Письмо было коротким. Некая Людмила Сырова, фельдшер со станции Кирзавод, предлагала неизвестному адресату «взаимную переписку с целью дальнейшего знакомства». Вместе с письмом в конверт была вложена фотография размером 3×4 с белым уголком для печати. Фотография была старая, нечеткая, но Алтынник опытным взглядом все же разглядел на ней девушку лет двадцати – двадцати двух с косичками, аккуратно уложенными вокруг головы.

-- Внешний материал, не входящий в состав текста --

-- ==== Sys2Proof/Laws/Issue.lean ====
section
/-! SUPPORT. What the one way of issuing can do: each outcome of issue, once, so that no proof unfolds it again. -/

namespace Sys2Proof.Machine
open Sys2Proof

/-- With no cord selected an instruction has nowhere to issue. -/
theorem issue_none {i : Instr} {body : Issue → State → Act} {s : State} (h : issueOf s i.length = none) :
    issue i body s = .fault .noCord := by simp [issue, h]

/-- An instruction that a row of Table 3-6 stops takes that row's trap (R52). -/
theorem issue_decode {i : Instr} {body : Issue → State → Act} {s : State} {u : Issue} {k : Cause}
    (h : issueOf s i.length = some u) (d : decodeTrap (decodeCtx u) i = some k) :
    issue i body s = .next (trapAt s u k u.lanes 0 0) := by simp [issue, h, d]

/-- An instruction whose body traps takes that trap. -/
theorem issue_trap {i : Instr} {body : Issue → State → Act} {s : State} {u : Issue} {k : Cause} {ls : List Nat}
    {d a : Nat} (h : issueOf s i.length = some u) (hd : decodeTrap (decodeCtx u) i = none)
    (hr : u.resume = none) (he : u.cord.region.isSome → endsRegion i = false) (hb : body u s = .trap k ls d a) :
    issue i body s = .next (trapAt s u k ls d a) := by
  have : (endsRegion i && u.cord.region.isSome) = false := by
    cases hc : u.cord.region.isSome <;> simp_all
  simp [issue, h, hd, hr, hb, this]

/-- An instruction that waits at issue leaves everything as it is. -/
theorem issue_wait {i : Instr} {body : Issue → State → Act} {s : State} {u : Issue}
    (h : issueOf s i.length = some u) (hd : decodeTrap (decodeCtx u) i = none)
    (hr : u.resume = none) (he : u.cord.region.isSome → endsRegion i = false) (hb : body u s = .wait) :
    issue i body s = .next s := by
  have : (endsRegion i && u.cord.region.isSome) = false := by
    cases hc : u.cord.region.isSome <;> simp_all
  simp [issue, h, hd, hr, hb, this]

/-- An instruction that asks the device for something first. -/
theorem issue_ask {i : Instr} {body : Issue → State → Act} {s : State} {u : Issue} {k : State → State}
    (h : issueOf s i.length = some u) (hd : decodeTrap (decodeCtx u) i = none)
    (hr : u.resume = none) (he : u.cord.region.isSome → endsRegion i = false) (hb : body u s = .ask k) :
    issue i body s = .next (k s) := by
  have : (endsRegion i && u.cord.region.isSome) = false := by
    cases hc : u.cord.region.isSome <;> simp_all
  simp [issue, h, hd, hr, hb, this]

/-- An instruction that goes: it retires, and its effect is on the state after that. -/
theorem issue_go {i : Instr} {body : Issue → State → Act} {s : State} {u : Issue} {regs dws : List Nat}
    {k : State → State} (h : issueOf s i.length = some u) (hd : decodeTrap (decodeCtx u) i = none)
    (hr : u.resume = none) (he : u.cord.region.isSome → endsRegion i = false)
    (hf : (u.cord.region.map (fun g => g.fits u.cord regs dws)).getD true = true)
    (hb : body u s = .go regs dws k) :
    issue i body s = .next (k (modCord s u.b u.c (retire u regs dws))) := by
  have : (endsRegion i && u.cord.region.isSome) = false := by
    cases hc : u.cord.region.isSome <;> simp_all
  simp [issue, h, hd, hr, hb, this, hf]

/-- Strands that stand parked at an instruction pass it as its body says, and it does not retire again. -/
theorem issue_pass {i : Instr} {body : Issue → State → Act} {s : State} {u : Issue} {regs dws : List Nat}
    {k : State → State} (h : issueOf s i.length = some u) (hd : decodeTrap (decodeCtx u) i = none)
    (hr : u.resume.isSome = true) (hb : body u s = .go regs dws k) : issue i body s = .next (k s) := by
  simp [issue, h, hd, hr, hb]

/-- Strands that stand parked at an instruction and may not pass stay. -/
theorem issue_stay {i : Instr} {body : Issue → State → Act} {s : State} {u : Issue}
    (h : issueOf s i.length = some u) (hd : decodeTrap (decodeCtx u) i = none)
    (hr : u.resume.isSome = true) (hb : body u s = .wait) : issue i body s = .next s := by
  simp [issue, h, hd, hr, hb]

/-- An instruction that ends regions ends the open one first (R336). -/
theorem issue_ends {i : Instr} {body : Issue → State → Act} {s : State} {u : Issue}
    (h : issueOf s i.length = some u) (hd : decodeTrap (decodeCtx u) i = none) (hr : u.resume = none)
    (he : endsRegion i = true) (hg : u.cord.region.isSome = true) : issue i body s = .next (markEnding s u) := by
  simp [issue, h, hd, hr, he, hg]

/-- Where a cord is selected every issue answers a next state. -/
theorem issue_next {i : Instr} {body : Issue → State → Act} {s : State} {u : Issue}
    (h : issueOf s i.length = some u) : ∃ t, issue i body s = .next t := by
  unfold issue
  simp only [h]
  split
  · exact ⟨_, rfl⟩
  · split
    · split <;> exact ⟨_, rfl⟩
    · split
      · exact ⟨_, rfl⟩
      · split
        · exact ⟨_, rfl⟩
        · exact ⟨_, rfl⟩
        · exact ⟨_, rfl⟩
        · split <;> exact ⟨_, rfl⟩

/-- No issue is ever refused. -/
theorem issue_not_refused {i : Instr} {body : Issue → State → Act} {s : State} {r : Refusal} :
    issue i body s ≠ .refused r := by
  cases h : issueOf s i.length with
  | none => rw [issue_none h]; intro e; cases e
  | some u =>
    obtain ⟨t, ht⟩ := issue_next (body := body) h
    rw [ht]; intro e; cases e

/-- What the selection names does not depend on the length of the instruction. -/
theorem issueOf_isSome_length {s : State} {n m : Nat} : (issueOf s n).isSome = (issueOf s m).isSome := by
  unfold issueOf
  cases s.sel with
  | none => rfl
  | some x =>
    simp only
    cases s.blocks[x.b]? with
    | none => rfl
    | some blk =>
      simp only
      cases blk.cords[x.c]? <;> rfl

end Sys2Proof.Machine
end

Письмо Алтынник положил в стоящий под кроватью посылочный ящик, где у него уже хранилось несметное количество писем от всех заочниц (числом около сотни), а фотографию спрятал в альбом, но прежде написал на обратной стороне мелкими буквами: «Сырова Людмила, ст. Кирзавод, медик, г. рождения —?». Потом достал из того же альбома свою фотокарточку размером 9×12, где он был изображен в диагоналевом кителе, со значком классного специалиста (чужим) и в такой позе, как будто именно в момент фотографирования он сочинял стихи или же размышлял над загадками мироздания.

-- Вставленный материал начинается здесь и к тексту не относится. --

-- ==== Sys2Proof/Laws/Exec.lean ====
section
/-! SUPPORT. That every instruction a cord fetches issues in the one way, and that every step of the device answers a
next state. -/

namespace Sys2Proof.Machine
open Sys2Proof

/-- A short form issues. -/
theorem exec_short (i : Instr) (op : Nat) (f : SForm) (h : i.shape = .short op f) :
    ∃ body, ∀ s, exec i s = issue i body s := by
  cases i
  all_goals first
    | (exfalso; revert h; simp only [Instr.shape]; intro h; cases h; done)
    | exact ⟨_, fun s => by simp only [exec]; rfl⟩

/-- A long form other than the firmware forms issues (R353). -/
theorem exec_long (i : Instr) (op : Nat) (f : LForm) (h : i.shape = .long op f) (hf : firmwareOp op = false) :
    ∃ body, ∀ s, exec i s = issue i body s := by
  cases i
  all_goals first
    | (exfalso; revert h; simp only [Instr.shape]; intro h; cases h; done)
    | (exfalso; revert hf; cases h; decide)
    | exact ⟨_, fun s => by simp only [exec]; rfl⟩

/-- A firmware form that is not injected issues, and an opcode that is not assigned too (R64, R353). -/
theorem inject_issues {i : Instr} {body : Issue → State → Act} {s : State} {u : Issue}
    (h : issueOf s i.length = some u) (hi : u.injected = false) : inject i body s = issue i body s := by
  simp [inject, h, hi]

/-- A firmware form is an injection. -/
theorem exec_firmware (i : Instr) (op : Nat) (f : LForm) (h : i.shape = .long op f) (hf : firmwareOp op = true) :
    ∃ body, ∀ s, exec i s = inject i body s := by
  cases i
  all_goals first
    | (exfalso; revert h; simp only [Instr.shape]; intro h; cases h; done)
    | (exfalso; revert hf; cases h; decide)
    | exact ⟨_, fun s => by simp only [exec]; rfl⟩

/-- A step of the device answers a next state, whatever the state. -/
theorem exec_event (i : Instr) (s : State) (h : i.shape = .event) : ∃ t, exec i s = .next t := by
  cases i
  all_goals first
    | (exfalso; revert h; simp only [Instr.shape]; intro h; cases h; done)
    | exact ⟨_, rfl⟩
    | (simp only [exec, execPartReset]; split <;> exact ⟨_, rfl⟩)

end Sys2Proof.Machine
end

Фотографию эту положил он на тумбочку перед собой и принялся за ответ. Надо сразу сказать, что своими изображениями Алтынник особенно не разбрасывался. Бывало и так, что для смеху вкладывал в конверт фотографию, сорванную с Доски отличников учебно-боевой и политической подготовки. Но над Людмилой Сыровой подшучивать не захотелось – она произвела на него хорошее впечатление. К тому же некоторый запас карточек у него еще был.

2

Писание писем было для Алтынника второй, а может быть, даже первой профессией. Во всяком случае, этому делу он отдавал времени гораздо больше, чем основным служебным обязанностям. Где бы он ни находился – в каптерке, в казарме или в наряде, как только выдавалась свободная минута, пристроится, бывало, на тумбочке, на бочке с гидросмесью, на плоскости самолета – на чем попало – и давай лепить букву к букве, строку к строке своим замысловатым кудрявым почерком, которым весьма гордился и был уверен, что многими своими успехами (заочными) у женщин в значительной степени обязан ему.

Писал он легко и быстро. Одно слово тянуло за собой другое, Алтынник едва успевал запечатлеть его на бумаге и при этом размахивал свободной рукой, бормотал что-то под нос, вскрикивал, всхлипывал, мотал головой и только изредка останавливался, чтобы потереть занемевшую руку, перевести дух и лишний раз подивиться, откуда в одном человеке может быть столько таланта. Вот только никогда не знал он, где и какой ставить знак препинания, но это обстоятельство его мало смущало, и он эти знаки разбрасывал наобум, по возможности равномерно.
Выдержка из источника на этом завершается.